··· Raw data

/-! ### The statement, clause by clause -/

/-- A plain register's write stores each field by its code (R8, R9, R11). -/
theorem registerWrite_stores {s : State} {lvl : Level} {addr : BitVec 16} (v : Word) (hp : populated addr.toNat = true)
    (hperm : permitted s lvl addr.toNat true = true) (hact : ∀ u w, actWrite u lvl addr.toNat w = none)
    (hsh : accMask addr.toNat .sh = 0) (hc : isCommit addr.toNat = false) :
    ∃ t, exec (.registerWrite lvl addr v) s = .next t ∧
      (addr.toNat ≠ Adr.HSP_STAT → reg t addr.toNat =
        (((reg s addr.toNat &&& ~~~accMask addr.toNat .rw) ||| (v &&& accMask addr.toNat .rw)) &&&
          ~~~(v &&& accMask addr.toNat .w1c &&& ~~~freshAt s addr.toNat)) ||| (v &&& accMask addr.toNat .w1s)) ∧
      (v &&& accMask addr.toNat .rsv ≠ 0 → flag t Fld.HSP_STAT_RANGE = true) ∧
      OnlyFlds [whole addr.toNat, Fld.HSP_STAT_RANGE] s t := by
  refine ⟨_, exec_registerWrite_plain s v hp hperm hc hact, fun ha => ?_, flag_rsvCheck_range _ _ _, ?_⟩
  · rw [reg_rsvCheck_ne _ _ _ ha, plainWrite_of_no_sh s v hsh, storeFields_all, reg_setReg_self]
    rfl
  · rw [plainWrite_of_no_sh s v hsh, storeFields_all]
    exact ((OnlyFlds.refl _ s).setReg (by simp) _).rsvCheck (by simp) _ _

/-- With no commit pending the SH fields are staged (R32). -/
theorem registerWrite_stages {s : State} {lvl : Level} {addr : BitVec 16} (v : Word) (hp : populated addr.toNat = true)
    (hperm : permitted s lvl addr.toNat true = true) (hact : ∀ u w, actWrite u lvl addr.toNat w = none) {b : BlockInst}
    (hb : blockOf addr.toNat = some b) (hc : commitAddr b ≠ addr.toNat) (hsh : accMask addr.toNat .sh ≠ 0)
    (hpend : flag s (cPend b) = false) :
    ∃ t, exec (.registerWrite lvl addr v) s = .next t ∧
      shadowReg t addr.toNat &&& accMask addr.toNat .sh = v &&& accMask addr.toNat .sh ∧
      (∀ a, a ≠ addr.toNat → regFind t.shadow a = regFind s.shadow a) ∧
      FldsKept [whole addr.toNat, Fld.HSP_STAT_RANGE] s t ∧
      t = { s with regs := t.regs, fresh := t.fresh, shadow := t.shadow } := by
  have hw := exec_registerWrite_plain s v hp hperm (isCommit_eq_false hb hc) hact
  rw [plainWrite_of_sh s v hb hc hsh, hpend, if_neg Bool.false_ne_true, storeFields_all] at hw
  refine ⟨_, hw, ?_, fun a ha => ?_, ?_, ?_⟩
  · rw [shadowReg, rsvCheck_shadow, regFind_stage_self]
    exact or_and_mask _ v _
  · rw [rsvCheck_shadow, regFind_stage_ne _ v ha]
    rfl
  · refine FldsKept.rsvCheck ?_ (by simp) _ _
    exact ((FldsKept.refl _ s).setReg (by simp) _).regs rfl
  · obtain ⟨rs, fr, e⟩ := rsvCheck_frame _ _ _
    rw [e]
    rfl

······

Problem requirements —
Show every line from the entries that includes the word "theorem".

Solution —
theorem registerWrite_stores {s : State} {lvl : Level} {addr : BitVec 16} (v : Word) (hp : populated addr.toNat = true)
theorem registerWrite_stages {s : State} {lvl : Level} {addr : BitVec 16} (v : Word) (hp : populated addr.toNat = true)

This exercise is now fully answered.